The AI-DROW project has the goal of developing an autonomous, multi-aerial robotic system to automatically inspect crop fields and agricultural areas to detect and push away wild animals. The main objective is to improve the coexistence of human beings with wildlife, preserving damages to the cultivation and minimizing the human-wildlife conflicts. Damages caused by wild animals' intrusions to harvested fields is one of the main cause of profit-loss for farmers, causing an average loss of 20% of the harvest. At the same time, the expansion of cultivated areas into previous wildlife habitats, agricultural raiding represents one of the first motivations of human-wildlife conflicts. For this reason, effective techniques preserving both the farmer products and the wild animal health able to push them away without any hurt, are more than needed. In this context, Unmanned Aerial Vehicles (UAVs) represent the perfect systems to inspect quickly large areas, searching for unexpected intruders. UAVs can be equipped with different sensors to allow the detection and the recognition of wild animals and at the same time safely keep them far from the surveilled area (i.e., ultrasonic repellents). In AI-DROW the aerial fleet will be commanded as a centralized system that continuously shares information about the state of the environment. Machine learning approaches are exploited to predict the location of an intruder and promptly react to the presence of wild animals in the field. Currently, the main limitation of UAVs is flying autonomy. To overcome such a problem, optimizing vehicle motions to minimize the navigation time helps to mitigate this problem. During a mission, the fleet will be able to autonomously navigate and coordinate in order to surveil the environment. The number of the UAVs involved in the mission will be dynamically tuned based on the battery status of the drones. In this way, the field will be continuously monitored. Even though the proposed approach can be generalized, in this project we will focus on the case of wild pigs (Sus scrofa). To detect wild animals, machine learning and computer vision techniques will be adopted. The integrated system will be tested in agricultural environments provided by the animal science research group of the University of Naples Federico II.

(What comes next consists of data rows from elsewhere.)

/-- FUSE_SHADOW_LOAD (R79, R110, R114, R943, Table BOOT-3): `ok` says that a copy of the shadow passed its CRC. -/
def execFuseShadowLoad (ok : Bool) (us : Nat) (s : State) : Host.Outcome State Fault Refusal :=
  let s0 := s.at us
  if !s0.rowDue .fuse then .next s0
  else
    let s1 := s0.formLife
    let s2 := if ok then
        let t := (s1.set SYS_SERIAL.SERIAL s1.boot.fuseSerial).set SYS_ID.CODE s1.boot.fuseCode
        { t with boot := { t.boot with rootKey := true } }
      else s1.enterLimp 2 0
    let s3 := if s2.get SYS_STRAP.BOOT_SEL = 3 ∧ s2.factory = false then s2.notify "boot strap ignored" [] else s2
    .next (s3.rowDone .fuse)

/-- SRAM_FILL (R79, R107, R110, R508, R509): `repair` names the domain of an array whose defects exceed its spares. -/
def execSramFill (repair : Option Nat) (us : Nat) (s : State) : Host.Outcome State Fault Refusal :=
  let s0 := s.at us
  if !s0.rowDue .sram then .next s0
  else
    let s1 := match repair with | some d => s0.enterLimp 3 (min 50 d) | none => s0
    .next (({ s1 with access := { s1.access with sram := [], sramFlips := [] } }).rowDone .sram)

/-- CHECKER_SELF_TEST (R79, R110, R113, R527): `failed` names the checkers that failed, in the order of their tests: the row of Table SDP-2 from 0, and the
checker's domain. -/
def execCheckerSelfTest (failed : List (Nat × Nat)) (us : Nat) (s : State) : Host.Outcome State Fault Refusal :=
  let s0 := s.at us
  if !s0.rowDue .check then .next s0
  else
    let passed (k : Nat) : Nat := if failed.any (fun x => x.1 == k) then 0 else 2 ^ k
    let s1 := s0.set ECC_SELFTEST.PASS (passed 0 + passed 1 + passed 2)
    let s2 := match failed with
      | x :: _ => (s1.enterLimp 1 (min 50 x.2)).set ECC_SELFTEST.FAIL_DOMAIN (min 50 x.2)
      | [] => s1
    .next (s2.rowDone .check)

/-- TAILOR_RELEASE (R79, R108, R665, R781): `rom` is what the ROM sets up in regions 0 to 7 of each core: core, region, RBASE, RATTR. -/
def execTailorRelease (rom : List (Nat × (Nat × (Nat × Nat)))) (us : Nat) (s : State) : Host.Outcome State Fault Refusal :=
  let s0 := s.at us
  if !s0.rowDue .tailor then .next s0
  else
    let s1 := { s0 with access := { s0.access with rom := rom }, boot := { s0.boot with wdogUs := us } }
    .next ((((s1.bringAll [49, 50]).romRegions 0).romRegions 1).rowDone .tailor)

/-- COLLAR_BANNER (R80, R134): 115,200 baud, typed mode, role OPERATOR; the banner and the first prompt. -/
def execCollarBanner (us : Nat) (s : State) : Host.Outcome State Fault Refusal :=
  let s0 := s.at us
  if !s0.rowDue .banner then .next s0
  else
    let s1 := s0.setWord SYS_COLCFG.BAUD_DIV.addr (resetWord SYS_COLCFG.BAUD_DIV.addr)
    let x : Session := { s1.session .collar with role := .operator, last := none, chal := none, await := none }
    let s2 := (s1.setSession .collar x).send .collar (.banner (s1.get SYS_SERIAL.SERIAL))
    .next ((s2.prompt .collar).rowDone .banner)

/-- Table FLS-3, but for the interface. -/
def paramFits (p : ParamPage) : Bool :=
  p.dataArea == 16384 && decide (384 ≤ p.spare) && (p.planes == 1 || p.planes == 2 || p.planes == 4) && decide (64 ≤ p.pages ∧ p.pages ≤ 4096) &&
  decide (64 ≤ p.blocks ∧ p.blocks ≤ 4096) && decide (1 ≤ p.luns ∧ p.luns ≤ 4) && p.onePass && decide (1 ≤ p.wlPages ∧ p.wlPages ≤ 4)

/-- t_die (Table FLS-3). -/
def tDie (spare : Nat) : Nat := min 160 ((spare / 4 - 64) / 2 / 8 * 8)

/-- Data rates of the rate codes for data (Table FLS-2). -/
def rateMts : List Nat := [2400, 1200, 800, 600, 400, 200]

/-- The interface of Table FLS-1 that a target runs: 1 NV-DDR3 by the ONFI signature, 2 Toggle DDR by JEDEC's, 0 none. -/
def dieIface (d : DieFound) (p : ParamPage) : Nat := if d.onfi && p.nvddr3 then 1 else if d.jedec && p.toggle12 then 2 else 0

/-- The rate code of a target (R433, steps 5 and 6): the first from the highest within the advertised maximum at which the ID read matches. -/
def dieRate (d : DieFound) (p : ParamPage) : Option Nat :=
  (List.range 6).find? (fun k => decide (rateMts.getD k 0 ≤ p.maxRate) && d.codes.contains k)

/-- What the steps of R433 find of a target: its parameter page, the first copy whose CRC passes; its interface and rate, or the reason for which it is
excluded (R434, R435; the names are DESIGN CHOICE, assumption log entry 217). -/
def dieSteps (d : DieFound) : ParamPage × Nat × Nat × Option String :=
  match d.copies.findSome? (fun c => c) with
  | none =>
    ({ nvddr3 := false, toggle12 := false, maxRate := 0, dataArea := 0, spare := 0, planes := 1, wlPages := 1, pages := 1, blocks := 0, luns := 1,
       onePass := false, offsets := false }, 0, 15, some "PARAMETERS")
  | some p =>
    if !paramFits p then (p, 0, 15, some "REQUIREMENT")
    else if dieIface d p = 0 then (p, 0, 15, some "INTERFACE")
    else match dieRate d p with
      | some r => (p, dieIface d p, r, none)
      | none => (p, dieIface d p, 15, some "RATE")

/-- The entries of a target in the flash mode record that stand without a further step: its ID matches, and the ID read again at the stored mode too
(R436). -/
def State.storedLuns (s : State) (stored : Bool) (d : DieFound) : List Die :=
  if stored then
    s.flash.modes.filter (fun x => x.ch == d.ch && x.pos / 4 == d.ce && x.ident == d.ident && !x.excluded && d.codes.contains x.rate)
  else []

/-- The LUNs of a target as the die table holds them, and the reason for which it is excluded (R433 to R436). -/
def State.lunsOf (s : State) (stored : Bool) (d : DieFound) : List Die × Option String :=
  let rec_ := s.storedLuns stored d
  if !rec_.isEmpty then (rec_, none)
  else
    let (p, i, r, why) := dieSteps d
    ((List.range (clamp 1 4 p.luns)).map (fun l =>
      { ch := d.ch, pos := 4 * d.ce + l, ident := d.ident, iface := i, rate := r, planes := p.planes, wlPages := p.wlPages, pages := p.pages,
        blocks := p.blocks, spare := p.spare, tmax := tDie p.spare, offsets := p.offsets, excluded := why.isSome : Die }), why)

/-- An excluded target raises its notice (R435). -/
def State.excludedNote (s : State) (d : DieFound) (why : Option String) : State :=
  match why with
  | some r => s.notify "flash die excluded" [("ch", channelId d.ch), ("ce", dec d.ce), ("reason", r)]
  | none => s

/-- A target joins the die table; blocks its maker marked bad are retired when it is first found (R435, R468). -/
def State.takeTarget (s : State) (stored : Bool) (d : DieFound) : State :=
  let (ls, why) := s.lunsOf stored d
  let known := s.flash.modes.any (fun x => x.ch == d.ch && x.pos / 4 == d.ce && x.ident == d.ident)
  let s1 := { s with flash := { s.flash with dies := s.flash.dies.filter (fun (x : Die) => !(x.ch == d.ch && x.pos / 4 == d.ce)) ++ ls } }
  let s2 := if known then s1 else (d.bad.filter (fun b => decide (b.1 < 4))).foldl (fun t b => t.retire d.ch (4 * d.ce + b.1) b.2) s1
  s2.excludedNote d why

/-- Do two LUNs agree in ID and geometry (R482)? The rate may differ (R433, step 6). -/
def Die.agrees (x y : Die) : Bool := x == { y with rate := x.rate }

/-- At a quad's CHECK the dies found are compared with the die table: the same dies are taken again, a different one keeps the quad out (R471,
R482). -/
def State.checkQuad (s : State) (stored : Bool) (found : List DieFound) (q : Nat) : State :=
  let mine (x : Die) : Bool := x.ch / 4 == q
  let ts := found.filter (fun d => d.ch / 4 == q && decide (d.ce < 4))
  let ls := (ts.map (fun d => (s.lunsOf stored d).1)).flatten
  let s0 := ts.foldl (fun t d => t.excludedNote d (s.lunsOf stored d).2) s
  let table := s.flash.modes.filter mine
  let rest := s.flash.differs.filter (fun k => k ≠ q)
  if ls.length = table.length ∧ ls.all (fun x => table.any x.agrees) = true then
    (({ s0 with flash := { s0.flash with
      dies := s.flash.dies.filter (fun x => !mine x) ++ ls, modes := s.flash.modes.filter (fun x => !mine x) ++ ls, differs := rest } }).showQuad
        q).modeRecord
  else { s0 with flash := { s0.flash with differs := rest ++ [q] } }

/-- Targets of quads whose dies the card looks for are taken, and a die table that differs from the record is written (R436, Table FLS-9). -/
def State.discover (s : State) (stored : Bool) (quads : List Nat) (found : List DieFound) : State :=
  let mine := found.filter (fun d => decide (d.ch < 64 ∧ d.ce < 4) && quads.contains (d.ch / 4))
  let s1 := { s with flash := { s.flash with dies := s.flash.dies.filter (fun x => !quads.contains (x.ch / 4)) } }
  let s2 := mine.foldl (fun t d => t.takeTarget stored d) s1
  let s3 : State := quads.foldl (fun t q => t.showQuad q) s2
  let inQuads (x : Die) : Bool := quads.contains (x.ch / 4)
  let now : List Die := s3.flash.dies.filter inQuads
  if (s3.flash.modes.filter inQuads == now) then s3
  else
    let rest := s3.flash.modes.filter (fun x => !inQuads x)
    ({ s3 with flash := { s3.flash with modes := rest ++ now } }).modeRecord

/-- Has a quad a usable target (R781)? -/
def State.quadUsable (s : State) (q : Nat) : Bool := s.flash.dies.any (fun x => x.ch / 4 == q && !x.excluded)

/-- The die table of the flash mode record that is used, where one is valid (R436, R464): `bad` are the copies that fail their CRC. -/
def State.modeTable (s : State) (bad : List (Bool × Nat)) : Option (List Die) :=
  let of (b : Bool) : List LogRec := (logRecs (s.logOf b)).filter (fun r => r.kind == 1 && !bad.contains (b, r.rseq))
  let top := (of false ++ of true).foldl (fun (m : Option LogRec) (r : LogRec) =>
    match m with
    | some x => if x.rseq < r.rseq then some r else m
    | none => some r) none
  match top.map (fun (r : LogRec) => r.body) with
  | some (BootBody.mode ds _ _) => some ds
  | _ => none

/-- DIE_DISCOVERY (R79, R433 to R436, R468, R471, R482, R781): on the ladder every target, at a quad CHECK the targets of quads in CHECK. `bad` are
the copies of flash mode records whose CRC fails. -/
def execDieDiscovery (found : List DieFound) (bad : List (Bool × Nat)) (us : Nat) (s : State) : Host.Outcome State Fault Refusal :=
  let s0 := s.at us
  let stored := s0.storedForm && (s0.modeTable bad).isSome
  if s0.rowDue .flash then
    let on (q : Nat) : Bool := !s0.flag (PWR_DSTAT.CMD_OFF (q + 1)) && s0.limpDomain != some (q + 1)
    let s1 := ({ s0 with flash := { s0.flash with modes := (s0.modeTable bad).getD [] } }).discover stored ((List.range 16).filter on) found
    let good := (List.range 16).filter (fun q => on q && s1.quadUsable q)
    .next ((s1.bringAll (good.map (fun q => q + 1) ++ [45, 46, 47, 48])).rowDone .flash)
  else
    let qs := (List.range 16).filter (fun q => s0.dom (q + 1) == 1)
    .next (qs.foldl (fun t q => t.checkQuad stored found q) s0)

/-- The card is blank: a new boot area, no Pocket but P000 (R87). -/
def State.newBootArea (s : State) : State :=
  let c : Ckpt := { index := [], wseq := 0, boltSeq := 0, delta := 0, clean := false }
  let s1 := ({ s with flash := { s.flash with area := true }, pockets := [(0, Pocket.p000)], queues := [], conf := [] }).set
    SYS_BOOTSTAT.FIRST_BOOT 1
  ((s1.bootRecord (.mode s1.flash.modes s1.flash.retired s1.flash.lapRate)).bootRecord (.config s1.confNow)).ckptWrite c

/-! ### The boot records (R88, R464) -/

/-- The records of a kind that can be read, of log A and of log B (`true`): those on channels whose quad is IN. -/
def State.copiesOf (s : State) (kind : Nat) : List (Bool × Nat × LogRec) :=
  let of (b : Bool) : List (Bool × Nat × LogRec) :=
    ((s.logOf b).map (fun k => k.recs.map (fun r => (b, logChannel b k.pos, r)))).flatten
  (of false ++ of true).filter (fun c => c.2.2.kind == kind && s.domIn (quadDomain c.2.1))

/-- The highest RSEQ of some copies. -/
def topRseq (cs : List (Bool × Nat × LogRec)) : Nat := (cs.map (fun c => c.2.2.rseq)).foldl max 0

/-- What a record held stands again. The dies were found by discovery; of the flash mode record the bad-block table counts. -/
def State.putBody (s : State) : BootBody → State
  | .mode _ r m => { s with flash := { s.flash with retired := r, lapRate := m } }
  | .config c =>
    { s with
      pockets := c.pockets, queues := c.queues, conf := c.conf, twin := { s.twin with pairing := c.pairing },
      flash := { s.flash with usable := c.usable, gens := c.gens, bases := c.bases } }
  | .training r => { s with dram := { s.dram with record := r } }
  | .ckpt c => { s with flash := { s.flash with ckpt := c } }

/-- What stands of a kind without any record of it. -/
def noRecord : Nat → BootBody
  | 1 => .mode [] [] []
  | 2 => .config { pockets := [(0, Pocket.p000)], queues := [], conf := [], pairing := none, usable := 0, gens := [], bases := [] }
  | 3 => .training none
  | _ => .ckpt none

/-- For a kind, the record with the highest RSEQ whose CRC passes in either log is used (R464); `bad` are the copies that fail. The channel of
a record that fails in every copy (R88): the newest. -/
def State.useKind (s : State) (bad : List (Bool × Nat)) (kind : Nat) : State × Option Nat :=
  let cs := s.copiesOf kind
  let good := cs.filter (fun c => !bad.contains (c.1, c.2.2.rseq))
  let last := match s.newestRec kind with | some r => r.rseq | none => 0
  let s1 :=
    if good.isEmpty then (if last = 0 then s else s.putBody (noRecord kind))
    else if topRseq good = last then s
    else match good.find? (fun c => c.2.2.rseq == topRseq good) with
      | some c => s.putBody c.2.2.body
      | none => s
  (s1, if topRseq good < topRseq cs then (cs.find? (fun c => c.2.2.rseq == topRseq cs)).map (fun c => c.2.1) else none)

/-- The four kinds, and the first channel with a record that fails in every copy. -/
def State.useRecords (s : State) (bad : List (Bool × Nat)) : State × Option Nat :=
  [1, 2, 3, 4].foldl (fun t k =>
    let u := t.1.useKind bad k
    (u.1, match t.2 with | some c => some c | none => u.2)) (s, none)

/-- The records of a card that is not blank: the marker of the previous run, used up by this start; the settings (R88, R89, R461). PAIR tells of an unclean
stop (R881). -/
def State.readRecords (s : State) (bad : List (Bool × Nat)) : State :=
  let (s0, failed) := s.useRecords bad
  let s1 := match failed with | some c => s0.enterLimp 4 c | none => s0
  let clean := match s1.flash.ckpt with | some c => c.clean | none => false
  let s2 := if clean then s1 else ((s1.set SYS_BOOTSTAT.UNCLEAN 1).set SYS_BOOTSTAT.REPLAY 1).notify "boot unclean" []
  let s3 : State := { s2.unclean with twin := { s2.unclean.twin with clean := s2.unclean.twin.clean && clean } }
  let s4 := if s3.dram.record.isNone then s3.set SYS_BOOTSTAT.FIRST_BOOT 1 else s3
  s4.conf.foldl (fun t c => t.set c.1 c.2) s4

/-- The nonce counter starts at the highest limit found, and the next block of 2^20 is reserved (R615). While no quad that holds the log is
IN no record can be written (R614). -/
def State.startNonce (s : State) : State :=
  let top := s.keys.records.foldl max 0
  let k : Keys := { s.keys with nonce := top, limit := top, reserving := false }
  if s.noReservation then { s with keys := k }
  else { s with keys := { k with limit := top + 2 ^ 20, records := (top + 2 ^ 20) :: k.records.take 1 } }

The main objective of COWBOT is to develop a novel robotic solution for precision livestock farming (PLF). The proposed solution will be realized as a novel concept of heterogeneous team of robots to be deployed in farming facilities with the aim of monitoring and supporting daily activities. PLF represents a new golden era of dairy industry. Modern livestock farming is searching for new innovations and the latest can boost milk yields, enhance milk quality, and reduce the costs associated to animal productions. There are a variety of aspects of farm management which, if handled through technology, can make operations efficient. Precision farming technologies provide great opportunities for improvements in individual animal management on dairy farms. Combined, all devices may provide data that measures animal management, feeding and welfare, which can then be extrapolated to make changes in the dairy’s facilities.Along these lines, robots are a revolutionary upscaling in the Agri-Food sector for their precision and efficiency. In particular, the heterogeneous robotic team developed within COWBOT will provide disruptive solutions for monitoring precise livestock farming. A multi-modal sensing system will be integrated into the robotic devices for environmental monitoring (temperature, pH, salinity, water and air quality), feed quality (silage, hay and total mixed ration - TMR), possible abnormal fermentations as well as aerobic spoilage, fire prevention, indexes of animals’ welfare and behavior. COWBOT will be the starting point for a coordinated team of robots that may automatically monitor, manage, and safely co-exist with animals in smart, precise livestock farming. Thus, the impacts of the project will embrace the still unreached goal of increasing livestock farming quality and production.

Robots are a revolutionary upscaling in the Agri-Food sector for their precision and efficiency. The main goal is to develop and test innovative robotic mobile manipulation technologies for grapevine winter pruning automation. Deep learning processes and pruning skills will be merged into a robot with advanced control capabilities. Multi-modal sensing system, in particular stereo vision, will be developed and integrated to a full torque sensing robotic manipulator for grapevine recognition, manipulation, and pruning. This robotic arm is mounted on a legged locomotion platform forming a mobile manipulator prototype to be demonstrated in comparison with hand pruning in vineyard. Robot manipulation performance as pruning efficiency, locomotion as related to different terrain as well as vine growth features the following season will be assessed. Impacts of the project embrace the still unreached goal of selective and fully automation of winter pruning.